The MASM Forum

General => The Laboratory => Topic started by: Farabi on June 17, 2012, 09:04:50 PM

Title: GPU Matrix multiply
Post by: Farabi on June 17, 2012, 09:04:50 PM


fMat4fGPUMul proc uses esi edi lpdestination:dword,lpMat4x41:dword,lpMat4x42:dword

invoke glPushMatrix
invoke glMatrixMode,GL_MODELVIEW
; invoke glLoadIdentity
invoke glLoadMatrixf,lpMat4x41
invoke glMultMatrixf,lpMat4x42
invoke glGetFloatv,GL_MODELVIEW_MATRIX,lpdestination
invoke glPopMatrix

ret
fMat4fGPUMul endp



Im Impressed with the capability of my SiS card on multiplying a matrix.

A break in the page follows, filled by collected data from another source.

def patchEffect (s : SiteId) (c : CtxId) (x : Nat) (d : Dev) : Dev :=
  let t := d.tile s
  match patchWrites t.active (d.sourceOf s c 0) (stA16 x) (stA32 x) with
  | .error i => d.stepFault s c 0x300C 0 i
  | .ok w => d.portAsk s c (.writes c (stA16 x) w.sets w.fires none)

/-- PATCH (R219, R238). -/
def execStepPatch (s : SiteId) (c : CtxId) (st : State) : Host.Outcome State Fault Refusal :=
  onStep s c 0x03 (patchEffect s c) st

/-- PARTIAL (R230). -/
def execStepPartial (s : SiteId) (c : CtxId) (st : State) : Host.Outcome State Fault Refusal :=
  onStep s c 0x0F (fun x d => d.portAsk s c (.partialCommit c (stA16 x))) st

/-! ### Bells (R247 to R251) -/

/-- Take `n` from a bell where it holds as much; deschedule otherwise (R250). -/
def waitBellEffect (s : SiteId) (c : CtxId) (x : Nat) (d : Dev) : Dev :=
  let b := stA16 x
  let n := stA32 x
  if n ≤ (d.tile s).bell b then (d.modTile s fun t => t.takeBell b n).advance s c
  else d.desched s c .waitBell (.bell b n)

/-- WAIT_BELL (R250). -/
def execStepWaitBell (s : SiteId) (c : CtxId) (st : State) : Host.Outcome State Fault Refusal :=
  onStep s c 0x04 (waitBellEffect s c) st

/-- A local add takes effect in the next cycle; a remote one is sent and owes an acknowledgement (R249, R252). -/
def bellAddEffect (s : SiteId) (c : CtxId) (x : Nat) (d : Dev) : Dev :=
  if !(bitOf x 127) then (d.advance s c).bellLater s (stA16 x) (stA32 x)
  else
    let d := (d.advance s c).modCtx s c fun y => { y with bellAcks := y.bellAcks + 1 }
    match (d.padOf s).bind fun k => d.tileSite k (fld x 64 6) with
    | some dst => d.meshTo s dst 2 true (.bellAdd (stA16 x) (stA32 x) s c)
    | none => d

/-- BELL_ADD (R249). -/
def execStepBellAdd (s : SiteId) (c : CtxId) (st : State) : Host.Outcome State Fault Refusal :=
  onStep s c 0x05 (bellAddEffect s c) st

/-! ### Messages (R261 to R267) -/

/-- The channel has an entry free for one more message, those that SENDs are copying counted, and is neither resending nor stuck
(R265). -/
def Tile.chanFree (t : Tile) (ch : Nat) : Bool :=
  let h := vgetN t.chans ch {}
  let held := (if h.current.isSome then 1 else 0) + (if h.waiting.isSome then 1 else 0) +
    (t.core.filter fun j => !j.recv && j.no == ch).length
  decide (held < 2) && h.state != .backoff && h.state != .stuck

/-- The core's accesses through the tile port begin, and the context waits for the last of them. DEDUCED, log entry 51. -/
def Dev.coreStart (d : Dev) (s : SiteId) (c : CtxId) (j : CoreJob) : Dev :=
  ((d.modTile s fun t => { t with core := t.core ++ [j] }).advance s c).desched s c .waitTransfer .tilePort

/-- A message is copied into a free entry of the channel, through the tile port (R265). -/
def sendEffect (s : SiteId) (c : CtxId) (x : Nat) (d : Dev) : Dev :=
  match finOf 64 (stA16 x) with
  | none => d
  | some ch =>
    if !(d.tile s).chanFree ch.val then d.desched s c .waitTransfer (.channel ch.val)
    else d.coreStart s c { ctx := c, recv := false, no := ch.val, addr := stA32 x, len := (d.chan s ch).bytes }

/-- SEND (R265). -/
def execStepSend (s : SiteId) (c : CtxId) (st : State) : Host.Outcome State Fault Refusal :=
  onStep s c 0x06 (sendEffect s c) st

/-- The first entry of a queue that no RECV is taking. -/
def MsgQueue.next (q : MsgQueue) : Option Bytes := q.entries[q.taking]?

/-- The head entry of a queue is written to the scratchpad, through the tile port, and then removed; an empty queue deschedules
(R264). -/
def recvEffect (s : SiteId) (c : CtxId) (x : Nat) (d : Dev) : Dev :=
  let q := stA16 x
  match (vgetN (d.tile s).queues q {}).next with
  | none => d.desched s c .waitQueue (.queue q)
  | some e =>
    (d.modTile s fun t => { t with queues := vmodN t.queues q fun v => { v with taking := v.taking + 1 } }).coreStart s c
      { ctx := c, recv := true, no := q, addr := stA32 x, len := 64, bytes := padTo 64 e, entry := e }

/-- RECV (R264). -/
def execStepRecv (s : SiteId) (c : CtxId) (st : State) : Host.Outcome State Fault Refusal :=
  onStep s c 0x07 (recvEffect s c) st

/-! ### Barriers, claims, sequences (R240 to R244, R253, R255) -/

/-- Fields of TILE_CAR_MAP (R253). -/
def TileCtl.barBase (t : TileCtl) : Nat := bvFld t.carMap 0 8
def TileCtl.barCount (t : TileCtl) : Nat := bvFld t.carMap 8 8
def TileCtl.workBase (t : TileCtl) : Nat := bvFld t.carMap 16 8
def TileCtl.workCount (t : TileCtl) : Nat := bvFld t.carMap 24 9

/-- The blocks of barriers and work counters that a paddock holds until its release, whether or not a tile of it is in place
(R437, R442). -/
def Paddock.block (p : Paddock) : TileCtl := { carMap := p.carMap }

/-- The tile's copy of a barrier's episode (R253). -/
def TileCtl.episode (t : TileCtl) (b : Nat) : BitVec 2 := BitVec.ofNat 2 (bvFld t.barEpisode (2 * b) 2)

/-- Write the tile's copy of a barrier's episode. -/
def TileCtl.setEpisode (t : TileCtl) (b : Nat) (e : BitVec 2) : TileCtl :=
  { t with barEpisode := BitVec.ofNat 512 (setFld t.barEpisode.toNat (2 * b) 2 e.toNat) }

/-- Send an arrival and wait for the episode to change (R255). -/
def Dev.arriveAt (d : Dev) (s : SiteId) (c : CtxId) (b : Nat) : Dev :=
  let e := (d.tile s).ctl.episode b
  (d.desched s c .waitTransfer (.barrier b e)).meshToPr s 7 2 true (.arrive b e s)

/-- BARRIER (R253, R255). -/
def execStepBarrier (s : SiteId) (c : CtxId) (st : State) : Host.Outcome State Fault Refusal :=
  onStep s c 0x08 (fun x d => (d.advance s c).arriveAt s c ((d.tile s).ctl.barBase + stA16 x)) st

/-- CLAIM asks the carillon; its answer sends the context on (R242, R259). -/
def execStepClaim (s : SiteId) (c : CtxId) (st : State) : Host.Outcome State Fault Refusal :=
  onStep s c 0x09 (fun x d =>
    (d.desched s c .waitTransfer (.work (stXd x) (stA32 x) (fld x 64 12))).meshToPr s 7 2 false
      (.workReq ((d.tile s).ctl.workBase + stA16 x) s c)) st

/-- COMMIT: a stale grant ends at once; any other goes to the loft that owns its claim word (R243, R244). -/
def commitEffect (s : SiteId) (c : CtxId) (x : Nat) (d : Dev) : Dev :=
  let t := d.tile s
  let g := ((t.ctxs[c]).reg (fld x 32 3)).toNat
  let gen := fld g 32 16
  let work := t.ctl.workBase + fld x 40 8
  if BitVec.ofNat 16 gen != (vgetN d.car.works work {}).gen then
    ((d.setX s c (stXd x) 2).modCtl s fun q => { q with claimStale := q.claimStale.inc d.now }).advance s c
  else
    let a := (vgetN t.ctl.param (stA16 x) 0#64).toNat + 8 * fld g 0 32
    if !linearValid (a : Int) then d.stepFault s c 0x3005 a 0
    else match finOf 48 (dramLoft a) with
      | none => d
      | some l =>
        let m : MeshMsg := .claimReq a (BitVec.ofNat 16 gen) (d.tileNum s) s c
        let d := d.desched s c .waitTransfer (.claim (stXd x))
        if l == s then { d with claims := vmod d.claims l fun q => q ++ [m] }
        else d.launch { at_ := s, dests := [l], loftEp := true, vc := 0, prio := false, src := s.val, paddock := d.padOf s, body := m }

/-- COMMIT (R243). -/
def execStepCommit (s : SiteId) (c : CtxId) (st : State) : Host.Outcome State Fault Refusal :=
  onStep s c 0x0A (commitEffect s c) st

/-- SEQ_ADVANCE (R240). -/
def seqAdvanceEffect (s : SiteId) (c : CtxId) (x : Nat) (d : Dev) : Dev :=
  let n := (((d.tile s).ctxs[c]).reg (fld x 32 3)).toNat
  let sl := vgetN d.seqs (stA16 x) {}
  if sl.bound.isNone || sl.bound != d.padOf s || 16777216 < sl.length + n then d.stepFault s c 0x300B 0 (stA16 x)
  else ({ d with seqs := vmodN d.seqs (stA16 x) fun q => { q with length := q.length + n } }).advance s c

/-- SEQ_ADVANCE (R240). -/
def execStepSeqAdvance (s : SiteId) (c : CtxId) (st : State) : Host.Outcome State Fault Refusal :=
  onStep s c 0x10 (seqAdvanceEffect s c) st

/-! ### END (R224, R252) -/

/-- Every context of the phase has executed END: the tile is ENDING (R224). -/
def Tile.checkEnding (t : Tile) : Tile :=
  if t.ctl.phaseState == 2#8 && t.ctxs.toList.all (fun x => x.state == .idle) then
    { t with ctl := { t.ctl with phaseState := 3#8 } }
  else t

/-- END waits for the acknowledgements of the context's messages and remote bell adds (R252). -/
def endEffect (s : SiteId) (c : CtxId) (d : Dev) : Dev :=
  let x := (d.tile s).ctxs[c]
  if x.bellAcks != 0 || x.msgs != 0 then d.desched s c .waitTransfer .acks
  else (d.modCtx s c fun x => { x with state := .idle, wait := .nothing }).modTile s Tile.checkEnding

/-- END (R219). -/
def execStepEnd (s : SiteId) (c : CtxId) (st : State) : Host.Outcome State Fault Refusal :=
  onStep s c 0x1F (fun _ d => endEffect s c d) st

/-! ### CONTEXT_WAKE (R40) -/

/-- The condition of a descheduled context holds. -/
def Tile.wakes (t : Tile) (c : CtxId) : Bool :=
  let x := t.ctxs[c]
  (x.state == .waitBell || x.state == .waitQueue || x.state == .waitTransfer) &&
    (match x.wait with
     | .nothing => true
     | .bell b n => n ≤ t.bell b
     | .queue q => (vgetN t.queues q {}).next.isSome
     | .barrier b e => t.ctl.episode b != e
     | .tilePort => !t.core.any fun j => j.ctx == c
     | .channel ch => t.chanFree ch
     | .acks => x.bellAcks == 0 && x.msgs == 0
     | .work .. | .claim _ | .port => false)

/-- What a wait tests in the NCLK cycle in which it issues includes what comes later in that cycle (R40): where the condition holds
at the cycle's end, the context goes on and was never descheduled. A step that waits where it stands has its effect then; one whose
effect came before its wait is done. -/
def Dev.retest (d : Dev) (s : SiteId) : Dev :=
  let t := d.tile s
  match (if t.lastIssue == some d.now then finOf 16 t.lastCtx else none) with
  | none => d
  | some c =>
    if !(d.phaseLive s && t.wakes c) then d
    else
      let x := t.curStep c
      let d := d.modCtx s c fun y => { y with state := .ready, wait := .nothing }
      match (t.ctxs[c]).wait with
      | .bell .. => waitBellEffect s c x d
      | .channel _ => sendEffect s c x d
      | .queue _ => recvEffect s c x d
      | .acks => endEffect s c d
      | _ => d

/-- The end of an NCLK cycle for a context: the condition that it waits for has held in that cycle, or has not yet (R40). -/
def Tile.noteWakes (t : Tile) : Tile :=
  { t with ctxs := Vector.ofFn fun c => let x := t.ctxs[c]; { x with met := x.met || t.wakes c } }

/-- The condition first held in an earlier cycle (R40). -/
def wakeEnabled (s : SiteId) (c : CtxId) (d : Dev) : Bool :=
  let x := (d.tile s).ctxs[c]
  d.tileLive s && d.hasTile s && x.met && !((d.tile s).commitWait && c == 0)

It took 3 seconds for calculating 100 millions matrix. Compared to my FPU version of matrix multiplication wich is took 20 minutes, I should reconsider that something was wrong on the software, not the hardware. For a system that clocked at 250 Mhz, it is far superior than a dual core 1.86 Ghz processor.

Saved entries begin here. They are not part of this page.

-- ==== Sys2Proof/Machine/Mesh.lean ====
section
/-!
DEFINITION. The mesh of routers (R315 to R331): dimension-order routes, multicast trees, class buffers and their credit,
arbitration, the times of hops and of delivery, errors, and the retirement of seam links.
-/
namespace Sys2Proof.Machine

/-! ### Routes (R316, R319, R327) -/

/-- Where a packet came from on the mesh: its source site, or the attachment of its source router. -/
def MeshPkt.origin (p : MeshPkt) : Nat :=
  if p.src < 48 then p.src
  else
    let other : SiteId := match p.pr with
      | some k => (MeshEnd.pr k).near
      | none => (p.dests.head?).getD 21
    (attachment (p.src - 48) other.val).val

/-- Sites where the packet leaves the mesh. -/
def MeshPkt.exits (p : MeshPkt) : List SiteId :=
  match p.pr with
  | some k => [attachment k.val p.origin]
  | none => p.dests

/-- Side towards a site: x first, then y (R319). 4 where the packet leaves the mesh. -/
def outPort (s t : SiteId) : Nat :=
  if siteX s < siteX t then 1 else if siteX t < siteX s then 3
  else if siteY s < siteY t then 2 else if siteY t < siteY s then 0 else 4

/-- The neighbour of a site through an output; 8 and above are the links of its seam side (R322). -/
def meshNext (s : SiteId) (port : Nat) : SiteId :=
  let n := match port with
    | 0 => s.val - 6
    | 1 => s.val + 1
    | 2 => s.val + 6
    | 3 => s.val - 1
    | _ => if siteSouth s then s.val - 6 else s.val + 6
  (finOf 48 n).getD s

/-- Input port at which the neighbour receives. -/
def inAt (port : Nat) : Nat := if port < 4 then oppSide port else port

/-- The seam link that a packet takes from a site: one of those in service, by source and destination; every copy of a multicast
packet takes the first (R322, R323). -/
def Dev.seamLink (d : Dev) (s : SiteId) (p : MeshPkt) : Option Nat :=
  let l := (List.range 4).filter fun i => (vgetN d.seam (siteX s) 0#4).getLsbD i
  let j := match p.pr with
    | some k => 48 + k.val
    | none => (p.dests.head?.map (·.val)).getD 0
  if p.multi then l.head? else l[(p.src + j) % max 1 l.length]?

/-- Output of the packet's router towards one of its exits: a side, a seam link, or the endpoint's port. A seam without links has
none. -/
def Dev.outLink (d : Dev) (p : MeshPkt) (t : SiteId) : Nat :=
  match outPort p.at_ t with
  | 4 => (match p.pr with
    | some k => if (prSites k.val).2 == 4 then 6 else (prSites k.val).2
    | none => if p.loftEp then 5 else 4)
  | o => if siteSouth p.at_ == siteSouth (meshNext p.at_ o) then o else ((d.seamLink p.at_ p).map (8 + ·)).getD 12

/-- Copies that leave a router: for each output, the exits that lie behind it (R327). -/
def Dev.branches (d : Dev) (p : MeshPkt) : List (Nat × List SiteId) :=
  (List.range 13).filterMap fun o =>
    let l := p.exits.filter fun t => d.outLink p t == o
    if l.isEmpty then none else some (o, l)

/-- The branch leaves the mesh at the packet's router. -/
def MeshPkt.leaves (p : MeshPkt) (l : List SiteId) : Bool := l.contains p.at_

/-! ### Delivery (R315, R321, R325, R328) -/

/-- A copy of a multicast packet of the yardmaster: a tile in service answers it; at another site it is discarded and counted
(R327). -/
def Dev.copyAt (d : Dev) (s : SiteId) (p : MeshPkt) : Dev :=
  if d.hasTile s then (if p.src == 54 then d.carry (.tile s) prYard 1 p.prio p.paddock 0 else d)
  else if p.multi then d.modTile s fun t => { t with router := { t.router with discard := t.router.discard.inc d.now } }
  else d

/-- A packet for the TILE endpoint of a site. A tile in RETAIN or OFF takes none: its router answers a message, and discards the
rest (R529). -/
def Dev.toTile (d : Dev) (s : SiteId) (p : MeshPkt) : Dev :=
  if p.body == .carried then d.copyAt s p
  else if d.hasTile s && d.power s < 2 then d.modTile s fun t => { t with inbox := t.inbox ++ [p.body] }
  else match p.body with
    | .message _ _ _ src ch prio => d.meshTo s src 2 prio (.msgResp ch .nakNoQueue)
    | _ => d

/-- A packet reaches its endpoint at a site. A read-and-zero that came through the router is accounted for when its data arrive
(R281). -/
def Dev.deliver (d : Dev) (s : SiteId) (p : MeshPkt) : Dev :=
  match p.body with
  | .loft r => d.modLoft s fun lo => { lo with router := lo.router ++ [{ r with arrive := d.now }] }
  | .claimReq .. => { d with claims := vmod d.claims s fun q => q ++ [p.body] }
  | .loftData r bs =>
    let d := if r.clear then d.accepted r.who r.len else d
    if d.hasTile s then d.loftBytes r bs else d
  | .loftAck r n => d.accepted r n
  | .claimRsp c r => d.claimAnswer s c r
  | .workRsp c gen v => d.workAnswer s c gen v
  | .bellAdd .. | .bellAck .. | .message .. | .msgResp .. => d.toTile s p
  | .carried => if p.loftEp then d else d.toTile s p
  | .arrive .. | .workReq .. => d

/-- A packet leaves the mesh: a periphery router's is its own, and the carillon takes arrivals and work counter requests. -/
def Dev.land (d : Dev) (p : MeshPkt) : Dev :=
  match p.pr with
  | some k => if k == 7 then { d with car := { d.car with inbox := d.car.inbox ++ [(d.now, p.body)] } } else d
  | none => d.deliver p.at_ p

/-- Everything that is due at its endpoint in this cycle: packets, and data over the direct path of a loft (R201, R204, R325). -/
def Dev.landAll (d : Dev) : Dev :=
  let due := (d.landing.filter fun x => x.1 ≤ d.now).map (·.2)
  let d := { d with landing := d.landing.filter fun x => d.now < x.1 }
  let d := due.foldl (fun d p => d.land p) d
  (fins 48).foldl (fun d l =>
    let back := ((d.loft l).back.filter fun x => x.1 ≤ d.now).map (·.2)
    if back.isEmpty then d
    else back.foldl (fun d x => if d.hasTile l then d.loftBytes x.1 x.2 else d)
      (d.modLoft l fun lo => { lo with back := lo.back.filter fun x => d.now < x.1 })) d

/-! ### ROUTER_FORWARD (R317, R318, R324 to R327, R331) -/

/-- Packets in the buffers of a site's router that have not begun to leave, oldest first. -/
def Dev.atRouter (d : Dev) (s : SiteId) : List MeshPkt := d.mesh.filter fun p => p.at_ == s && p.left.isNone

/-- Its head flit stands at the head of its class buffer. -/
def Dev.isHead (d : Dev) (p : MeshPkt) : Bool :=
  p.since ≤ d.now && ((d.atRouter p.at_).find? fun q => q.sameBuf p) == some p

/-- The endpoint at which a branch leaves the mesh takes the packet: a tile one message and a loft one request in each NCLK cycle, so
that those on their way and waiting there have their turns before this one arrives (R201, R263, R321, R326). DESIGN CHOICE, log entry
72. -/
def Dev.sinks (d : Dev) (p : MeshPkt) : Bool :=
  let coming (f : MeshMsg → Bool) : Nat := (d.landing.filter fun x => x.2.at_ == p.at_ && f x.2.body).length
  let isLoft (m : MeshMsg) : Bool := match m with | .loft _ => true | _ => false
  match p.body with
  | .message .. => ((d.tile p.at_).inbox.filter MeshMsg.isMessage).length + coming MeshMsg.isMessage < 6 + p.flits
  | .loft _ => (d.loft p.at_).router.length + coming isLoft < 6 + p.flits
  | _ => true

/-- A branch has credit for the packet's flits, of a packet longer than a buffer for those that it holds (R318, R324). A seam crossing
without links has none. -/
def Dev.hasCredit (d : Dev) (p : MeshPkt) (b : Nat × List SiteId) : Bool :=
  b.1 < 12 && (if p.leaves b.2 then d.sinks p
               else d.bufFlits (meshNext p.at_ b.1) (inAt b.1) p.vc p.prio + min p.flits 8 ≤ 8)

/-- Packets of a priority at the heads of a router's buffers that an output could send: every branch has credit. -/
def Dev.readyFor (d : Dev) (s : SiteId) (o : Nat) (prio : Bool) : List MeshPkt :=
  (d.atRouter s).filter fun p => p.prio == prio && d.isHead p &&
    (let l := d.branches p; (l.any fun b => b.1 == o) && l.all (d.hasCredit p))

/-- Number of a packet's (input, class) pair. -/
def MeshPkt.pair (p : MeshPkt) : Nat := p.inPort * 8 + p.vc.val * 2 + (if p.prio then 1 else 0)

def Dev.rtrOut (d : Dev) (s : SiteId) (o : Nat) : RtrOut := vgetN (d.tile s).router.outs o {}

/-- First of a list in round-robin order after pair `turn`. -/
def nextPair (turn : Nat) (l : List MeshPkt) : Option MeshPkt :=
  let key (p : MeshPkt) : Nat := (p.pair + 96 - (turn + 1) % 96) % 96
  l.foldl (fun best p => match best with
    | none => some p
    | some b => if key p < key b then some p else best) none

/-- The packet that an output grants in this cycle: a high-priority one once the last of its flits has gone, a low-priority one only
where no high-priority flit can go (R324). -/
def Dev.outGrant (d : Dev) (s : SiteId) (o : Nat) (prio : Bool) : Option MeshPkt :=
  let r := d.rtrOut s o
  if prio then (if r.hiTo ≤ d.now then nextPair r.hiTurn (d.readyFor s o true) else none)
  else if r.hiTo ≤ d.now && r.loTo ≤ d.now && (d.readyFor s o true).isEmpty then nextPair r.loTurn (d.readyFor s o false)
  else none

/-- Every branch of the packet is granted to it (R324, R327). -/
def Dev.granted (d : Dev) (p : MeshPkt) : Bool :=
  let l := d.branches p
  !l.isEmpty && l.all fun b => d.outGrant p.at_ b.1 p.prio == some p

def forwardEnabled (s : SiteId) (k : Nat) (d : Dev) : Bool :=
  d.running && match (d.atRouter s)[k]? with
  | none => false
  | some p => d.granted p

/-- An output sends the flits of a granted packet in consecutive cycles; the flits of a low-priority packet under way are held
behind them (R324). -/
def RtrOut.grant (r : RtrOut) (p : MeshPkt) (now : Nat) : RtrOut :=
  if p.prio then { r with hiTo := now + p.flits, hiTurn := p.pair, loTo := if now < r.loTo then r.loTo + p.flits else r.loTo }
  else { r with loTo := now + p.flits, loTurn := p.pair }

/-- A packet at high priority interrupts a low-priority one at an output that both take. -/
def Dev.interrupts (d : Dev) (p q : MeshPkt) : Bool :=
  p.prio && !q.prio && q.at_ == p.at_ && (d.branches q).any fun b => ((d.branches p).map (·.1)).contains b.1

/-- A low-priority packet on its way into an endpoint, of which a flit has yet to be sent, gets there later by the flits of a
high-priority packet that interrupts it (R324, R325). -/
def Dev.delayLanding (d : Dev) (p : MeshPkt) : Dev :=
  { d with landing := d.landing.map fun x =>
      if d.interrupts p x.2 && d.now + 6 ≤ x.1 then (x.1 + p.flits, x.2) else x }

/-- The packet begins to leave its buffer: the packet behind it comes to the head when its last flit has gone (R325), and a
low-priority packet that it interrupts stays longer. -/
def Dev.beginLeave (d : Dev) (p : MeshPkt) : Dev :=
  let held (q : MeshPkt) : MeshPkt :=
    if d.interrupts p q then { q with left := q.left.map fun t => if d.now < t + q.flits then t + p.flits else t } else q
  let d := d.delayLanding p
  let mesh := replaceFirst (fun q => q == p) (fun q => { q with left := some d.now }) (d.mesh.map held)
  { d with mesh := replaceFirst (fun q => q.sameBuf p && q.left.isNone) (fun q => { q with since := max q.since (d.now + p.flits) }) mesh }

/-- One branch of a granted packet: its copy in the buffer of the next router, 4 cycles on and 2 more over the seam, or its way into
the endpoint, 2 cycles more (R20, R325). -/
def Dev.branch (d : Dev) (p : MeshPkt) (b : Nat × List SiteId) : Dev :=
  let d := d.modTile p.at_ fun t => { t with router := { t.router with
    outs := vmodN t.router.outs b.1 fun r => r.grant p d.now } }
  if p.leaves b.2 then { d with landing := d.landing ++ [(d.now + 6 + (p.flits - 1), p)] }
  else d.join { p with at_ := meshNext p.at_ b.1, dests := if p.pr.isSome then p.dests else b.2, inPort := inAt b.1 }
    (d.now + (if 8 ≤ b.1 then 6 else 4))

/-- A packet with an uncorrectable word is discarded whole and stops its paddock, or every paddock with a run in progress; the event
names the site and, in DETAIL, the input port. Where it stops none, the event is posted all the same (R331, R485). -/
def Dev.flitBad (d : Dev) (p : MeshPkt) (header : Bool) : Dev :=
  let s := p.at_
  let d := d.modTile s fun t => { t with router := { t.router with ue := t.router.ue.inc d.now } }
  let side := if 8 ≤ p.inPort then (if siteSouth s then 0 else 2) else p.inPort
  let d := if 4 ≤ p.inPort then d
    else d.modYm fun y => { y with meshDrops := (s.val * 8 + p.inPort, d.now) :: y.meshDrops.filter fun x => d.now < x.2 + msN 1000 }
  let f : FaultInfo := { code := 0xE005, site := some s, area := 3, extra := [side] }
  let running (k : PadId) : Bool := match d.pad k with
    | some q => (match q.run with | some i => (d.op i).live | none => false)
    | none => false
  let open_ (k : PadId) : Bool := match d.pad k with | some q => q.faultsOpen d.now | none => false
  let stopped : List PadId := (fins 16).filter fun k => (if header then running k else p.paddock == some k) && open_ k
  let d := stopped.foldl (fun d k => d.raise k none true f) d
  let d := if stopped.isEmpty then d.post 0 1 s.val 0xE005 (payloadE 0 s.val 0xFF 3 0xFF side 0) else d
  d.health

def forwardEffect (s : SiteId) (k : Nat) (ecc : FlitEcc) (d : Dev) : Dev :=
  match (d.atRouter s)[k]? with
  | none => d
  | some p =>
    let l := d.branches p
    let d := d.beginLeave p
    match ecc with
    | .badPayload => d.flitBad p false
    | .badHeader => d.flitBad p true
    | .fine words =>
      let d := d.modTile s fun t => { t with router := { t.router with
        ce := t.router.ce.add d.now words,
        hiWait := if p.prio then t.router.hiWait.note d.now (d.now - p.since) else t.router.hiWait } }
      l.foldl (fun d b => d.branch p b) d

/-- ROUTER_FORWARD (R324). -/
def execRouterForward (s : SiteId) (k : Nat) (ecc : FlitEcc) (st : State) : Host.Outcome State Fault Refusal :=
  onEvent st (forwardEnabled s k) fun _ => forwardEffect s k ecc

/-- The end of an NCLK cycle at a router: one flit has left through each output that is busy, and a ready low-priority flit may have
given way (R317, R330). -/
def Dev.routerCycle (d : Dev) (s : SiteId) : Dev :=
  let outs := (List.range 12).map fun o => (o, d.rtrOut s o)
  let sent := (outs.filter fun x => d.now < x.2.hiTo || d.now < x.2.loTo).length
  let yields := outs.any fun x => d.now < x.2.hiTo && (d.now < x.2.loTo || !(d.readyFor s x.1 false).isEmpty)
  if sent == 0 then d
  else d.modTile s fun t => { t with router := { t.router with
    flits := t.router.flits.add d.now sent,
    loYield := if yields then t.router.loYield.inc d.now else t.router.loYield } }

/-- The end of an NCLK cycle for the buffers: packets whose last flit has gone leave them (R318). -/
def Dev.purgeMesh (d : Dev) : Dev :=
  { d with mesh := d.mesh.filter fun p => match p.left with
      | some t => d.now + 1 < t + p.flits
      | none => true }

/-! ### SEAM_LINK_RETIRED (R323) -/

/-- Every paddock with a run in progress is stopped or suspended, and the link is in service. -/
def seamEnabled (col : Fin 6) (link : Fin 4) (d : Dev) : Bool :=
  d.worvis && d.seam[col].getLsbD link.val && (fins 16).all fun k => match d.pad k with
    | some p => p.state != .running
    | none => true

/-- The link is retired; the last of a crossing fails the device (R323, R503). -/
def seamEffect (col : Fin 6) (link : Fin 4) (d : Dev) : Dev :=
  let d := { d with seam := vmod d.seam col fun b => b &&& ~~~ BitVec.ofNat 4 (2 ^ link.val) }
  let d := (d.post 0 1 (18 + col.val) 0xE00F (payloadE 0 (18 + col.val) 0xFF 3 0xFF link.val (d.seamLinks col))).health
  if d.seamLinks col == 0 then d.fail else d

/-- SEAM_LINK_RETIRED (R323). -/
def execSeamLinkRetired (col : Fin 6) (link : Fin 4) (st : State) : Host.Outcome State Fault Refusal :=
  onEvent st (seamEnabled col link) fun _ => seamEffect col link

end Sys2Proof.Machine
end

Now, I think we need a new term for a processor quality. How can a dual core muli hundreds Mega Hertz can be so slow compared to a GPU which is not even a quarter from it.
Title: Re: GPU Matrix multiply
Post by: zooba on June 18, 2012, 07:34:18 PM
FLOPS (http://en.wikipedia.org/wiki/Flops) would be the measurement you're after.
Title: Re: GPU Matrix multiply
Post by: johnsa on June 19, 2012, 04:59:43 AM

100 million matrix multiplies shouldn't take 20min..
On my Core2 Duo 2.0ghz (about 5 years old) I can do at least 10-20 million per second using sse2.

If you're using FPU, It sounds like you might have a denormal issue or an fpu stack alignment problem to make it that slow.
Either way my suggestion would be to use SIMD for anything like that.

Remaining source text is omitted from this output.